Ça passe dans un hôtel élégant des rives du lac de Côme, où une société cosmopolite villégiature, fréquentant aussi les non moins distingués occupants des villas voisines. Entre deux tours de valse et trois tours de vélo, une visite de château et une partie de canotage, on flirte et on cancane. Ellen /Natalia pense qu'on ne sait rien d'elle? Mais si, on sait bien qu'elle a été surprise avec son beau père, et que son frère a tiré sur celui çi. Le beau père n'a pas porté plainte, mais Eugène (excellent Cyril Descours!) a été exilé au Chili. Et c'est bien lui qui revient, charmeur, manipulateur, maléfique. De quoi exciter l'imagination de ce microcosme désoeuvré....

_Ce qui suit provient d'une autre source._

theorem State.loseHub_keeps {s₀ s : State} {a1 a2} (h : Keeps s₀ s) : Keeps s₀ (State.loseHub s a1 a2) := by
  unfold State.loseHub
  repeat' first
    | with_reducible assumption
    | intro _
    | with_reducible apply State.updFr_keeps
    | with_reducible apply State.stopBarrier_keeps
    | with_reducible apply State.flushFolds_keeps
    | with_reducible apply State.dropField_keeps
    | with_reducible apply State.updPrec_keeps
    | with_reducible apply Keeps.ite

theorem State.loseCluster_keeps {s₀ s : State} {a1} (h : Keeps s₀ s) : Keeps s₀ (State.loseCluster s a1) := by
  unfold State.loseCluster
  repeat' first
    | with_reducible assumption
    | intro _
    | with_reducible apply forAll_keeps
    | with_reducible apply State.loseMember_keeps

theorem State.loadCheck_keeps {s₀ s : State} {a1 a2} (h : Keeps s₀ s) : Keeps s₀ (State.loadCheck s a1 a2) := by
  unfold State.loadCheck
  repeat' first
    | with_reducible assumption
    | intro _
    | with_reducible apply State.sendArrive_keeps
    | with_reducible apply State.updCsn_keeps
    | with_reducible apply Keeps.ite
    | simp -zeta only [Keeps.leaf]
    | (extract_lets +onlyGivenNames x; clear_value x)
    | split

theorem State.loadSend_keeps {s₀ s : State} {a1 a2 a3 a4} (h : Keeps s₀ s) : Keeps s₀ (State.loadSend s a1 a2 a3 a4) := by
  unfold State.loadSend
  repeat' first
    | with_reducible assumption
    | intro _
    | with_reducible apply State.sendAll_keeps
    | with_reducible apply Keeps.ite
    | simp -zeta only [Keeps.leaf]
    | (extract_lets +onlyGivenNames x; clear_value x)
    | split

theorem State.readDroop_keeps {s₀ s : State} {a1} (h : Keeps s₀ s) : Keeps s₀ (State.readDroop s a1) := by
  unfold State.readDroop
  repeat' first
    | with_reducible assumption
    | intro _
    | with_reducible apply State.updHub_keeps
    | with_reducible apply State.updCsn_keeps
    | with_reducible apply State.emit_keeps

theorem State.statusDo_keeps {s₀ s : State} {a1 a2} (h : Keeps s₀ s) : Keeps s₀ (State.statusDo s a1 a2) := by
  unfold State.statusDo
  repeat' first
    | with_reducible assumption
    | intro _
    | with_reducible apply State.readDroop_keeps
    | with_reducible apply State.emit_keeps
    | with_reducible apply State.updCsn_keeps
    | with_reducible apply State.loadCheck_keeps
    | with_reducible apply State.loadSend_keeps
    | with_reducible apply State.bindLeg_keeps
    | with_reducible apply State.freeLeg_keeps
    | with_reducible apply Keeps.ite
    | simp -zeta only [Keeps.leaf]
    | split

theorem State.onStatus_keeps {s₀ s : State} {a1 a2} (h : Keeps s₀ s) : Keeps s₀ (State.onStatus s a1 a2) := by
  unfold State.onStatus
  repeat' first
    | with_reducible assumption
    | intro _
    | with_reducible apply State.updCsn_keeps
    | with_reducible apply State.statusDo_keeps
    | with_reducible apply Keeps.ite

theorem State.runHeld_keeps {s₀ s : State} {a1} (h : Keeps s₀ s) : Keeps s₀ (State.runHeld s a1) := by
  unfold State.runHeld
  repeat' first
    | with_reducible assumption
    | intro _
    | with_reducible apply forAll_keeps
    | with_reducible apply State.statusDo_keeps
    | with_reducible apply State.updCsn_keeps

theorem execRdDrp_keeps {s₀ s : State} {a0} (h : Keeps s₀ s) : KeepsOut s₀ (execRdDrp a0 s) := by
  unfold execRdDrp
  repeat' first
    | with_reducible assumption
    | intro _
    | with_reducible apply State.onStatus_keeps
    | with_reducible apply KeepsOut.of_next

theorem execLoadOpen_keeps {s₀ s : State} {a0} (h : Keeps s₀ s) : KeepsOut s₀ (execLoadOpen a0 s) := by
  unfold execLoadOpen
  repeat' first
    | with_reducible assumption
    | intro _
    | with_reducible apply State.onStatus_keeps
    | with_reducible apply State.taken_keeps
    | with_reducible apply KeepsOut.of_next

theorem execLoadCheck_keeps {s₀ s : State} {a0 a1} (h : Keeps s₀ s) : KeepsOut s₀ (execLoadCheck a0 a1 s) := by
  unfold execLoadCheck
  repeat' first
    | with_reducible assumption
    | intro _
    | with_reducible apply State.onStatus_keeps
    | with_reducible apply State.taken_keeps
    | with_reducible apply KeepsOut.of_next

theorem execLoadSend_keeps {s₀ s : State} {a0 a1 a2 a3} (h : Keeps s₀ s) : KeepsOut s₀ (execLoadSend a0 a1 a2 a3 s) := by
  unfold execLoadSend
  repeat' first
    | with_reducible assumption
    | intro _
    | with_reducible apply State.onStatus_keeps
    | with_reducible apply KeepsOut.of_next

theorem execLegBind_keeps {s₀ s : State} {a0 a1 a2 a3 a4} (h : Keeps s₀ s) : KeepsOut s₀ (execLegBind a0 a1 a2 a3 a4 s) := by
  unfold execLegBind
  repeat' first
    | with_reducible assumption
    | intro _
    | with_reducible apply State.onStatus_keeps
    | with_reducible apply KeepsOut.of_next

theorem execLegFree_keeps {s₀ s : State} {a0 a1 a2} (h : Keeps s₀ s) : KeepsOut s₀ (execLegFree a0 a1 a2 s) := by
  unfold execLegFree
  repeat' first
    | with_reducible assumption
    | intro _
    | with_reducible apply State.onStatus_keeps
    | with_reducible apply KeepsOut.of_next

theorem execEpochLoad_keeps {s₀ s : State} {a0 a1 a2} (h : Keeps s₀ s) : KeepsOut s₀ (execEpochLoad a0 a1 a2 s) := by
  unfold execEpochLoad
  repeat' first
    | with_reducible assumption
    | intro _
    | with_reducible apply State.onStatus_keeps
    | with_reducible apply KeepsOut.of_next

theorem State.postTo_keeps {s₀ s : State} {a1 a2 a3} (h : Keeps s₀ s) : Keeps s₀ (State.postTo s a1 a2 a3) := by
  unfold State.postTo
  repeat' first
    | with_reducible assumption
    | intro _
    | with_reducible apply State.updRing_keeps
    | with_reducible apply State.updFn_keeps
    | with_reducible apply Keeps.ite

theorem State.notice_keeps {s₀ s : State} {a1 a2} (h : Keeps s₀ s) : Keeps s₀ (State.notice s a1 a2) := by
  unfold State.notice
  repeat' first
    | with_reducible assumption
    | intro _
    | with_reducible apply State.updFn_keeps

theorem State.announce_keeps {s₀ s : State} (h : Keeps s₀ s) : Keeps s₀ (State.announce s) := by
  unfold State.announce
  repeat' first
    | with_reducible assumption
    | intro _
    | with_reducible apply forAll_keeps
    | with_reducible apply State.notice_keeps

theorem execRouteReload_keeps {s₀ s : State} {a0} (h : Keeps s₀ s) : KeepsOut s₀ (execRouteReload a0 s) := by
  unfold execRouteReload
  repeat' first
    | with_reducible assumption
    | intro _
    | with_reducible apply State.announce_keeps
    | with_reducible apply State.reloadRoutes_keeps
    | with_reducible apply KeepsOut.of_next
    | with_reducible apply Keeps.ite
    | simp -zeta only [Keeps.leaf]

Il y a un couple désassorti dont la femme est toute prête à céder à Eugène, et le mari, à Natalia; il y a comte russe sanguin et follement amoureux; une petite chipie d'héritière belge (Salomé Stévenin) qui aimerait tellement retenir Eugène; et le narrateur, un jeune lord anglais, à peine sorti de l'adolescence, prêt à tout lui aussi pour sauver cette femme mystérieuse.... mais, victime et bourreau, elle disparaîtra avec Eugène. Ils emmèneront ailleurs leur couple passionnément incestueux et iront ailleurs faire d'autres victimes parmi les papillons mondains attirés par leur beauté.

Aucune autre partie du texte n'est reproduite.